=== AIM OF THE TASK ===
Below are records; count how many of their lines contain the word "ownRackLo" and give the number alone.

RECORDS TO USE Start Marker

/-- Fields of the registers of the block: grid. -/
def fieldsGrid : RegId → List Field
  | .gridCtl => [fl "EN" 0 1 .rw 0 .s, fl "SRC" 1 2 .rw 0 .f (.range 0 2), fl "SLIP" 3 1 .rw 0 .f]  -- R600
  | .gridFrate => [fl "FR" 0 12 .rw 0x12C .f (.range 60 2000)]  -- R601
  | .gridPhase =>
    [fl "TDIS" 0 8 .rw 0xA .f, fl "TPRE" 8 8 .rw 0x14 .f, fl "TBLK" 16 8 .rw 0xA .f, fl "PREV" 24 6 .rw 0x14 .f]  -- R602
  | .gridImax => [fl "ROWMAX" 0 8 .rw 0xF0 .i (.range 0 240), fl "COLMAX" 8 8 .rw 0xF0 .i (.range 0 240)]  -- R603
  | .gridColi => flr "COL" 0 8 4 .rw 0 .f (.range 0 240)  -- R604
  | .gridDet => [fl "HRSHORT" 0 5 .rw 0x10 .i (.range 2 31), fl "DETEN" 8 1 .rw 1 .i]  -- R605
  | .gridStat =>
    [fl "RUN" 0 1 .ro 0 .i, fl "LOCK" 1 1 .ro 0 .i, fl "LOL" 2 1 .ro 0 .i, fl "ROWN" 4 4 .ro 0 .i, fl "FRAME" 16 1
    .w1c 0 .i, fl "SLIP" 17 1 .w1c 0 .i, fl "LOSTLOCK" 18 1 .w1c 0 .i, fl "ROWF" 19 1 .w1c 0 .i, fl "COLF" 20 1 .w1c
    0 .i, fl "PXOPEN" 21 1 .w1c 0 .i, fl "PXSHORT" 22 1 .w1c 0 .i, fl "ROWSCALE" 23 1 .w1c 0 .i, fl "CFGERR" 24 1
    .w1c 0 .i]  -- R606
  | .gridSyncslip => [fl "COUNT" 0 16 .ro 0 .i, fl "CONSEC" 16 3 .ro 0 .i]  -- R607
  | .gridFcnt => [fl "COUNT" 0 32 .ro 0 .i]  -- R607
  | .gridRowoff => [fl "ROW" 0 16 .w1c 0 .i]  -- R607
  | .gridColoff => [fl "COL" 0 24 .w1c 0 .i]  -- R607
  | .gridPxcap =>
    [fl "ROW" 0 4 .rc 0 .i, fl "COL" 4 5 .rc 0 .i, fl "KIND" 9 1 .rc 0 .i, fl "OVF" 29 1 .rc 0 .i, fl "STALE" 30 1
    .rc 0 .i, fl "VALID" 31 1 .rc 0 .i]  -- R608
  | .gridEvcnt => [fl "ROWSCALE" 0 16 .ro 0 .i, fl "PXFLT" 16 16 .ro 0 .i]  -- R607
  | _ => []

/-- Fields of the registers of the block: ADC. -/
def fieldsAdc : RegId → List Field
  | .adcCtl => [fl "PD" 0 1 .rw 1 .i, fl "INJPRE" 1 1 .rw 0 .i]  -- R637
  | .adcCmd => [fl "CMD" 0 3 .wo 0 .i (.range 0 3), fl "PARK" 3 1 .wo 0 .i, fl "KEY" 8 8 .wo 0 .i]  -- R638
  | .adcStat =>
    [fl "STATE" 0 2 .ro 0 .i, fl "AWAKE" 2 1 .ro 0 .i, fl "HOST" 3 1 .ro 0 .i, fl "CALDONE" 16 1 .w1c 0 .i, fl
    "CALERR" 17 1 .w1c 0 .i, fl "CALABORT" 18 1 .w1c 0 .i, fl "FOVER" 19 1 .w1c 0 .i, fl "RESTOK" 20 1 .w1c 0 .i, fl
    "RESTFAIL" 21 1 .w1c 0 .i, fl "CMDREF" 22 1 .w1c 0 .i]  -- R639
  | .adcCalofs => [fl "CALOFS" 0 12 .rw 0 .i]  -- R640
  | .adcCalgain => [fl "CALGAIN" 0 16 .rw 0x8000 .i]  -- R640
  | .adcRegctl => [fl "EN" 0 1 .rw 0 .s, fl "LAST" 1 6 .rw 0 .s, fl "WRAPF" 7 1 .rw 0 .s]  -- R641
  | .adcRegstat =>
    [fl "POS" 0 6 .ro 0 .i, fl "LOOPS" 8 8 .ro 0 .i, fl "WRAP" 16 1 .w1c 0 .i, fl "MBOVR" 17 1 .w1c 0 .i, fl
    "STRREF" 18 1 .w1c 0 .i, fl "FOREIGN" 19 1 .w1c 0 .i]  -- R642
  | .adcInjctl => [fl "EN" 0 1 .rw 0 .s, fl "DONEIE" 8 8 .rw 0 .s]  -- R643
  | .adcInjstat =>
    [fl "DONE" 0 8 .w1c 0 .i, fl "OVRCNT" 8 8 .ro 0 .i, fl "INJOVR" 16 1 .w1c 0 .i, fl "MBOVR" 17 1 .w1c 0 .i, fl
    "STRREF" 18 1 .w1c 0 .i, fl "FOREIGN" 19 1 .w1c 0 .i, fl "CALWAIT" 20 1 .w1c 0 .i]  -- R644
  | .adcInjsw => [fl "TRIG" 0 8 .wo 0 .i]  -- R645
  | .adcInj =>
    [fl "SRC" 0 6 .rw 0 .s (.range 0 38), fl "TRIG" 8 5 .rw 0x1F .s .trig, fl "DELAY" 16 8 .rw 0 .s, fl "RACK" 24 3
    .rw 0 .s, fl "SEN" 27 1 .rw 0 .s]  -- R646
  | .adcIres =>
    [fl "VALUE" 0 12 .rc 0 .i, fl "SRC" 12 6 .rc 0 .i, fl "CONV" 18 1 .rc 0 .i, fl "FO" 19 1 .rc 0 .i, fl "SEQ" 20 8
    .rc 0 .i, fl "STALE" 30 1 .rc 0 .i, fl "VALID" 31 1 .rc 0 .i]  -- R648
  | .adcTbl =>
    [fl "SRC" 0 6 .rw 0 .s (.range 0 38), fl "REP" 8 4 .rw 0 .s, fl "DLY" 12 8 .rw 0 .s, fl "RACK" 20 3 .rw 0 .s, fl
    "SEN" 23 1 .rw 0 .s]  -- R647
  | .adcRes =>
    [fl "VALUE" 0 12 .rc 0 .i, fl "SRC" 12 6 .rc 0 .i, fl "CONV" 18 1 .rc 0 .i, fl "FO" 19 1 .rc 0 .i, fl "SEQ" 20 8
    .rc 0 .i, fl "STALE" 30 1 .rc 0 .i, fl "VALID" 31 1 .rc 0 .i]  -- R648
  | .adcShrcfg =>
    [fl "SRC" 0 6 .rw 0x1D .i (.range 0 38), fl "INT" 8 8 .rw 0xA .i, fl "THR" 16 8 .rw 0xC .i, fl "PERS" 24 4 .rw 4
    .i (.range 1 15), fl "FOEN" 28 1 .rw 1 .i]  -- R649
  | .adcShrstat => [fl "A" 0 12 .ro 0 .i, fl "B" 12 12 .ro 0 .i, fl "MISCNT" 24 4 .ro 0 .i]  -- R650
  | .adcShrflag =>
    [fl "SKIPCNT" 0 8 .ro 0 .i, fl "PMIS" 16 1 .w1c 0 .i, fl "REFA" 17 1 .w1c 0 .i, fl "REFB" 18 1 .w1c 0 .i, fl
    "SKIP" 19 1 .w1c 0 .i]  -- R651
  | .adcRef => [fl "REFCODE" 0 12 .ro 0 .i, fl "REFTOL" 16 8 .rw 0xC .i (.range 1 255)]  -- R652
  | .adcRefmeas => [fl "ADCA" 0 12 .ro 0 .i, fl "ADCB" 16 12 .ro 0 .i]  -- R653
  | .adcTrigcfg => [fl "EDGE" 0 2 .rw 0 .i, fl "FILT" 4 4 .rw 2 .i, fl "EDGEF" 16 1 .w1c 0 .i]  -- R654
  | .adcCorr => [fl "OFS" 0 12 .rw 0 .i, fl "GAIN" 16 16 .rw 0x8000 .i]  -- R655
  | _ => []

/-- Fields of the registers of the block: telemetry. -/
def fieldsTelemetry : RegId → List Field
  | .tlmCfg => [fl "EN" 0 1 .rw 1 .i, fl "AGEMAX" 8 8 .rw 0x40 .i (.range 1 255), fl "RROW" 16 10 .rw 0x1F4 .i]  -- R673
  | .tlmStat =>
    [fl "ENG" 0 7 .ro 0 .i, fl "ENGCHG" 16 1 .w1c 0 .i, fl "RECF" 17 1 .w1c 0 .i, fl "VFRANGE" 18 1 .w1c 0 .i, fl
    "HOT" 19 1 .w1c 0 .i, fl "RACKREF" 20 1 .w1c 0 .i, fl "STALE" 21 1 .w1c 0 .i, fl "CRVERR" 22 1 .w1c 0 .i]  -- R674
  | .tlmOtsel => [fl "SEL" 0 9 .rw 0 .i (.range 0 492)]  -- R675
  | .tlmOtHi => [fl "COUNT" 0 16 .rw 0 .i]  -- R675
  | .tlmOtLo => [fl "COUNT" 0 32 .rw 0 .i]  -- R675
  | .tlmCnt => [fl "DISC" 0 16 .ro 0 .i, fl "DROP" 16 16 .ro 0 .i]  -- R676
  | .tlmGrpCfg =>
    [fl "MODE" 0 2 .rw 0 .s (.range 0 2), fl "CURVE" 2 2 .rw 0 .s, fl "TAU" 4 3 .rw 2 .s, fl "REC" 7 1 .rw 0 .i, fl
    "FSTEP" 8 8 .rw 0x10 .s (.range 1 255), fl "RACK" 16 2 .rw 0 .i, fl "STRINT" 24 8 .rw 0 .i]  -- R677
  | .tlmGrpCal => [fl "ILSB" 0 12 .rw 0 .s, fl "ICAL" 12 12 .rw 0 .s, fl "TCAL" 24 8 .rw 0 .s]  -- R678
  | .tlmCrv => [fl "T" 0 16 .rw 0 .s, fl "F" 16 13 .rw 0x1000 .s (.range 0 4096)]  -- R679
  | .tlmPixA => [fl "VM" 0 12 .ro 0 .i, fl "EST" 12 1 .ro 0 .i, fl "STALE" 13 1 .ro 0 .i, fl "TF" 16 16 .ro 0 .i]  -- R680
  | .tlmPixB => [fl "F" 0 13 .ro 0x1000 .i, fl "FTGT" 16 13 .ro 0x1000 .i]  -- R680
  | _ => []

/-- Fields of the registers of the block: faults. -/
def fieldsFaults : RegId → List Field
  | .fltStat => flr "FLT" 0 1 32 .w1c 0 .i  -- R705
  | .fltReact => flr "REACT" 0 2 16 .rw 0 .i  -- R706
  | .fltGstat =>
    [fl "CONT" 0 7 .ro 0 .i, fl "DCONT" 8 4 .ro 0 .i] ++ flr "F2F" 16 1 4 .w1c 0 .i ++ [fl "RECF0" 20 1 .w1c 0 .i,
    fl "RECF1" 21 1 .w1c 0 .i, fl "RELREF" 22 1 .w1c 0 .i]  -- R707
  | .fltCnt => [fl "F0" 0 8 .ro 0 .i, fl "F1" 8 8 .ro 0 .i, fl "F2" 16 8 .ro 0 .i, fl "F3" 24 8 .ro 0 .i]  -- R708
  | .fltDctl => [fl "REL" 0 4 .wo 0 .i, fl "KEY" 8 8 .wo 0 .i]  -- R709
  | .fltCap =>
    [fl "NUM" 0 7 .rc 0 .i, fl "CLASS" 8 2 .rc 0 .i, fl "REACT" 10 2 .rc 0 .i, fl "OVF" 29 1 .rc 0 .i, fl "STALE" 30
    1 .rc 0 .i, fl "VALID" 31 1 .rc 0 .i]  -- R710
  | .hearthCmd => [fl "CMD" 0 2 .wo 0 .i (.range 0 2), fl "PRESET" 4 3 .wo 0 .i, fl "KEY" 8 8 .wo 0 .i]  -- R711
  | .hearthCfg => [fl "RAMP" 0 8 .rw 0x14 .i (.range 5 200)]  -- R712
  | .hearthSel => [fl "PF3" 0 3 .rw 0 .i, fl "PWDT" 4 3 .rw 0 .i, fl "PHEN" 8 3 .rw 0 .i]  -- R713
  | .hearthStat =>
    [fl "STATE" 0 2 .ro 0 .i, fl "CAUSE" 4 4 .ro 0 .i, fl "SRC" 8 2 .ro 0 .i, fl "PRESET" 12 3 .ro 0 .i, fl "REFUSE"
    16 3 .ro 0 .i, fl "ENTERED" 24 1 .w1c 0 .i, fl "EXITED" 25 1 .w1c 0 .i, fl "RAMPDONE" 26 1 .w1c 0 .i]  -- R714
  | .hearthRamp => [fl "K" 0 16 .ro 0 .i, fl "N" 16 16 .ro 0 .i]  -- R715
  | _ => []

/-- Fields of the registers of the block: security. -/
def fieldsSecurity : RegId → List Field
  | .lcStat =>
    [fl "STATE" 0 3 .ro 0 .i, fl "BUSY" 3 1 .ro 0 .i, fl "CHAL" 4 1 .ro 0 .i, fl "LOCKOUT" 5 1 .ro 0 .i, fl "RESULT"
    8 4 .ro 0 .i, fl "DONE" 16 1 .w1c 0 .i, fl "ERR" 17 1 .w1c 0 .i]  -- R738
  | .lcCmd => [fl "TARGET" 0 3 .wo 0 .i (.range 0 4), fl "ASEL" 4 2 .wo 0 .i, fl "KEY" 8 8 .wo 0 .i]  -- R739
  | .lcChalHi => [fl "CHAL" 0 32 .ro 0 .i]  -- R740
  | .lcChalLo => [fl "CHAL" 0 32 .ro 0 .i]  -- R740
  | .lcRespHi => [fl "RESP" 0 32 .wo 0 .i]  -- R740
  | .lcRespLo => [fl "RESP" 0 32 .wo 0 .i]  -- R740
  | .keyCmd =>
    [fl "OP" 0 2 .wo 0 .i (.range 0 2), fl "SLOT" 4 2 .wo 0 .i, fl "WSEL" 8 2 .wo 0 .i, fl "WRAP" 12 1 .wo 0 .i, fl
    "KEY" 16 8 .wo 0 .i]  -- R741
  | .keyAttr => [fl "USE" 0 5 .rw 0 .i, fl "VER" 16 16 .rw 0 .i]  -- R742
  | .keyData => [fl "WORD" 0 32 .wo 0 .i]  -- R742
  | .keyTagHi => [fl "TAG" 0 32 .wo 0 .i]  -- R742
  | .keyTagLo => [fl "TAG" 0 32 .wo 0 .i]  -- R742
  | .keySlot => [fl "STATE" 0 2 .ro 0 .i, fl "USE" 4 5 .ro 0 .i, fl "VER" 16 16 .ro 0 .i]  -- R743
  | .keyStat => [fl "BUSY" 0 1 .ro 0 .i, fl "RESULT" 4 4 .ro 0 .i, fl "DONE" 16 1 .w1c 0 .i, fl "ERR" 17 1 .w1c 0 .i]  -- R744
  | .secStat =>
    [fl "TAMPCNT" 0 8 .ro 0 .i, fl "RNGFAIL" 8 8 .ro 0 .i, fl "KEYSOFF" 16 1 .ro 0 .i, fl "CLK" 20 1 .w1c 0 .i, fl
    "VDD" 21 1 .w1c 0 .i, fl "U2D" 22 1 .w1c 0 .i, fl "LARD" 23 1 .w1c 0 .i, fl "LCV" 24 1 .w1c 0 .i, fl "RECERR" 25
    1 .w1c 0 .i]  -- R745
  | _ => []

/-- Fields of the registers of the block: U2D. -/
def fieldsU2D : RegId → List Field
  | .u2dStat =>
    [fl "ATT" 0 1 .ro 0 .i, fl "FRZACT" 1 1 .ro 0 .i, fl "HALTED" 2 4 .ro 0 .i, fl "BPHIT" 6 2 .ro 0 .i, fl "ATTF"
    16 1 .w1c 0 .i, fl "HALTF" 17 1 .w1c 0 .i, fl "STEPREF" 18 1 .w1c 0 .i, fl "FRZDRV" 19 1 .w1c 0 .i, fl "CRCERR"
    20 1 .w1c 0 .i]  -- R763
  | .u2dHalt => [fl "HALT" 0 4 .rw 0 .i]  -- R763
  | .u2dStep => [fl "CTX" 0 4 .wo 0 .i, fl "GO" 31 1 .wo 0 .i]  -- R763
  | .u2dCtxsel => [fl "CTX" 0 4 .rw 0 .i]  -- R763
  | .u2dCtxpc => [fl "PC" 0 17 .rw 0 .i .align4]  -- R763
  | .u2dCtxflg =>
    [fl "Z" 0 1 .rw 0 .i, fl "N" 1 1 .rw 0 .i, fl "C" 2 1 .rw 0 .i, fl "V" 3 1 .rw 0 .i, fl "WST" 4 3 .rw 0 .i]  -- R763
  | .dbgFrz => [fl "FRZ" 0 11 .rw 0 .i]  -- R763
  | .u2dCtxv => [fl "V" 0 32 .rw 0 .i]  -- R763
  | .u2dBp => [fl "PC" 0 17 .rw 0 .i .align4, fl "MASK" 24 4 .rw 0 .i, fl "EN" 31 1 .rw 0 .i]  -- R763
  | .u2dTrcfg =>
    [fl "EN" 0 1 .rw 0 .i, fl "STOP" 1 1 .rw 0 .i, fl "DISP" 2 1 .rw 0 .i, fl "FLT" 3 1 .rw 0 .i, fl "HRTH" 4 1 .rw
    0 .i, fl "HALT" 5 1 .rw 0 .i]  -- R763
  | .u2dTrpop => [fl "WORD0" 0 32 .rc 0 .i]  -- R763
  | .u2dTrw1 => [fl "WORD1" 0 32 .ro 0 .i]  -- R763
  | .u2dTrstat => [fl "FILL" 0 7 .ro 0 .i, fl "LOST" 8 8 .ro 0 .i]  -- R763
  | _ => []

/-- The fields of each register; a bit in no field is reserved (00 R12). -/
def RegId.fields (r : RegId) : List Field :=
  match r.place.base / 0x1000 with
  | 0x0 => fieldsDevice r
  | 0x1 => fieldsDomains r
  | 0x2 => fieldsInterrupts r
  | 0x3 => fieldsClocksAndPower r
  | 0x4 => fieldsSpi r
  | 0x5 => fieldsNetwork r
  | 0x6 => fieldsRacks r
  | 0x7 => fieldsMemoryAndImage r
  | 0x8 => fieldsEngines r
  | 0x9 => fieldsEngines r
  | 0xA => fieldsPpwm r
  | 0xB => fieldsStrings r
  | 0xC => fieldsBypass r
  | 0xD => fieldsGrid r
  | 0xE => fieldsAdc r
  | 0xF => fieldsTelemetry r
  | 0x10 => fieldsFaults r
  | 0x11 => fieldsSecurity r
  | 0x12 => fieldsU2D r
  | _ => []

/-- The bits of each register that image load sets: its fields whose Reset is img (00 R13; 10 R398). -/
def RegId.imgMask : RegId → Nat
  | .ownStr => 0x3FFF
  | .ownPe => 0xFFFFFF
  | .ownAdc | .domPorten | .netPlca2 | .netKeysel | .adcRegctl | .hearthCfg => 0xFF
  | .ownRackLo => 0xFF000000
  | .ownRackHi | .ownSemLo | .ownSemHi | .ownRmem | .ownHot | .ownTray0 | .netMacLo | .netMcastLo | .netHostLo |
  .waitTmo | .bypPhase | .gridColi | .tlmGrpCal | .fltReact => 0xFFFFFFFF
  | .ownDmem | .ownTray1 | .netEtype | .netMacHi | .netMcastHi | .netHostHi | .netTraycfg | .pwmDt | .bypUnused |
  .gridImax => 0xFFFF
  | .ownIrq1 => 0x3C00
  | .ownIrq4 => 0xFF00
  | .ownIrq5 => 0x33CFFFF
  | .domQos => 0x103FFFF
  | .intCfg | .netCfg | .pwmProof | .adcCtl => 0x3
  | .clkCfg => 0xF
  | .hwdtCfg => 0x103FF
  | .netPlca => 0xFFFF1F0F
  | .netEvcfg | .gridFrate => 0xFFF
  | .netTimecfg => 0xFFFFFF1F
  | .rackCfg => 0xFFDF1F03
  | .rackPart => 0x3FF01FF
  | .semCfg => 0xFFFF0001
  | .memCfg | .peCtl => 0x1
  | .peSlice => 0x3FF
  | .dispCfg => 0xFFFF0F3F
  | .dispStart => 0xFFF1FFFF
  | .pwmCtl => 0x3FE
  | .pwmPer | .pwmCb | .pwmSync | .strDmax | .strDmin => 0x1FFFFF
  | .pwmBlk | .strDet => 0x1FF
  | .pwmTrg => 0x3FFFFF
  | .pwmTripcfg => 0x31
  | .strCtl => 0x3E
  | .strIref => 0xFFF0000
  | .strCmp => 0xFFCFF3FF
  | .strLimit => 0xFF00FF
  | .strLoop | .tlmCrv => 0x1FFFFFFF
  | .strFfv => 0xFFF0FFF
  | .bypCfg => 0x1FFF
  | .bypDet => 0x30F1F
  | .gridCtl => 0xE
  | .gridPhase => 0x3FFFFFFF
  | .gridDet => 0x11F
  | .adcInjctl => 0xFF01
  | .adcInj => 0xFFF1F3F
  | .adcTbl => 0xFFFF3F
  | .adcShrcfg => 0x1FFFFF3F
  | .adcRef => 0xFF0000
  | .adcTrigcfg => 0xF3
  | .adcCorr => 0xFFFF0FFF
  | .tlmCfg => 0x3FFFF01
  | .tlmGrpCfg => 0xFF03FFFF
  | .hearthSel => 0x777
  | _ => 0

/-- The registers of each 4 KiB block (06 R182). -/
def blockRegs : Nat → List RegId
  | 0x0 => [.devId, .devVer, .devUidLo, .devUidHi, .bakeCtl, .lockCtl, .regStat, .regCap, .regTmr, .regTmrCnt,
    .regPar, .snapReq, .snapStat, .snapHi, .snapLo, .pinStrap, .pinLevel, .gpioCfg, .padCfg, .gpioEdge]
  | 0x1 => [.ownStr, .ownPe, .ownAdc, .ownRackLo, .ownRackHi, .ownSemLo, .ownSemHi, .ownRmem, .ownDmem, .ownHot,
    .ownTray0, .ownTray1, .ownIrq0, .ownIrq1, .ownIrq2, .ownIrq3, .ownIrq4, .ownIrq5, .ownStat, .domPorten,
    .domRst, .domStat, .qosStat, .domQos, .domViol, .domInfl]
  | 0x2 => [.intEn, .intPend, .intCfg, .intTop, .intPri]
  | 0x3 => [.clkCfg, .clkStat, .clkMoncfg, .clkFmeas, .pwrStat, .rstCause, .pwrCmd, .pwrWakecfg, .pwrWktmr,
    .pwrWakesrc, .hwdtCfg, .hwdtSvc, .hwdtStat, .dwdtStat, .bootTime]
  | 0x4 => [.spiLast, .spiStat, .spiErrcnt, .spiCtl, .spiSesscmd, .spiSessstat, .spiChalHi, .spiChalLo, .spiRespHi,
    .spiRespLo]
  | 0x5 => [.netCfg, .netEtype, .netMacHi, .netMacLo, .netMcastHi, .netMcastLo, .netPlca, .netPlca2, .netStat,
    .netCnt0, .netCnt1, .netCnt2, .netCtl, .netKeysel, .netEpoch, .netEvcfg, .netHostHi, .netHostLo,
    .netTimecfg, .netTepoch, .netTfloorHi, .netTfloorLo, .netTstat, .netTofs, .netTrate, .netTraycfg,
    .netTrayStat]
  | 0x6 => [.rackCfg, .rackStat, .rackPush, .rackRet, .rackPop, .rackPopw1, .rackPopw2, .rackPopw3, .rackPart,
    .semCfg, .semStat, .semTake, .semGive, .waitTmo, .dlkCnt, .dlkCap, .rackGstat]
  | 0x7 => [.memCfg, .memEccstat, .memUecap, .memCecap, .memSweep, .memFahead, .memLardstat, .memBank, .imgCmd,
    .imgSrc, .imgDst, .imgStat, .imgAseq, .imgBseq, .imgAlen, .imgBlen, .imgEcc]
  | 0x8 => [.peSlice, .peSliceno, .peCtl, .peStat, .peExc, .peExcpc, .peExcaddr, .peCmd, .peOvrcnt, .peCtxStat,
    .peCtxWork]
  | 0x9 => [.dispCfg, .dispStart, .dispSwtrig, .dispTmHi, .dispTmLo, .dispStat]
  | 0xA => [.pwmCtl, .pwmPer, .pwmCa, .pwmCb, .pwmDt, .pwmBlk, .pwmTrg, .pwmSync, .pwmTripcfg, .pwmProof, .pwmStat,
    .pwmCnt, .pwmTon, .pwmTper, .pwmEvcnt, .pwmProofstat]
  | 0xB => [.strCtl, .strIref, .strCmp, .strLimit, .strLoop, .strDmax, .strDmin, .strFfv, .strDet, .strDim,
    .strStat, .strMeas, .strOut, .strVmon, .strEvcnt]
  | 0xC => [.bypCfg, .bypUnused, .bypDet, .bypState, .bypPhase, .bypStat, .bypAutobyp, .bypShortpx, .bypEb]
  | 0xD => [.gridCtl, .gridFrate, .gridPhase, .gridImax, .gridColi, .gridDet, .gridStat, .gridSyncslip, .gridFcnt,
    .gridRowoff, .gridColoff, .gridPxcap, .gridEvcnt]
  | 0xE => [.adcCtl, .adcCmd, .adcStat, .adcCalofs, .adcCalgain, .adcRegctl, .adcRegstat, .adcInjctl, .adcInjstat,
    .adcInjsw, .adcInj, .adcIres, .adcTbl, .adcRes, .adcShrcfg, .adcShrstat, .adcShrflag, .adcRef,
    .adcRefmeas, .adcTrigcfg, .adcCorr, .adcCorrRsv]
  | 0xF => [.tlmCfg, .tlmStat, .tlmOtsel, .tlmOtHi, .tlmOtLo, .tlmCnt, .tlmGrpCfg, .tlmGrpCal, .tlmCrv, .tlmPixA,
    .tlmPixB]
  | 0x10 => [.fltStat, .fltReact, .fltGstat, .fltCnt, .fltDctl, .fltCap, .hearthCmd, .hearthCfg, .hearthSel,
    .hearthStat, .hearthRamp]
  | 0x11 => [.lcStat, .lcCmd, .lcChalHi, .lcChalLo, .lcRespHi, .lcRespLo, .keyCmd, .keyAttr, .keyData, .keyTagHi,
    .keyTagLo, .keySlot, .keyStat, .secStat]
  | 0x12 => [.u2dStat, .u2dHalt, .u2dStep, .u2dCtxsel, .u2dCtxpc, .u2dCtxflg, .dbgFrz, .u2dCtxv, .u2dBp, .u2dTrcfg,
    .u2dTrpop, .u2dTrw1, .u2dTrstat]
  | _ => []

RECORDS TO USE End Marker

=== ANSWER BOX ===
2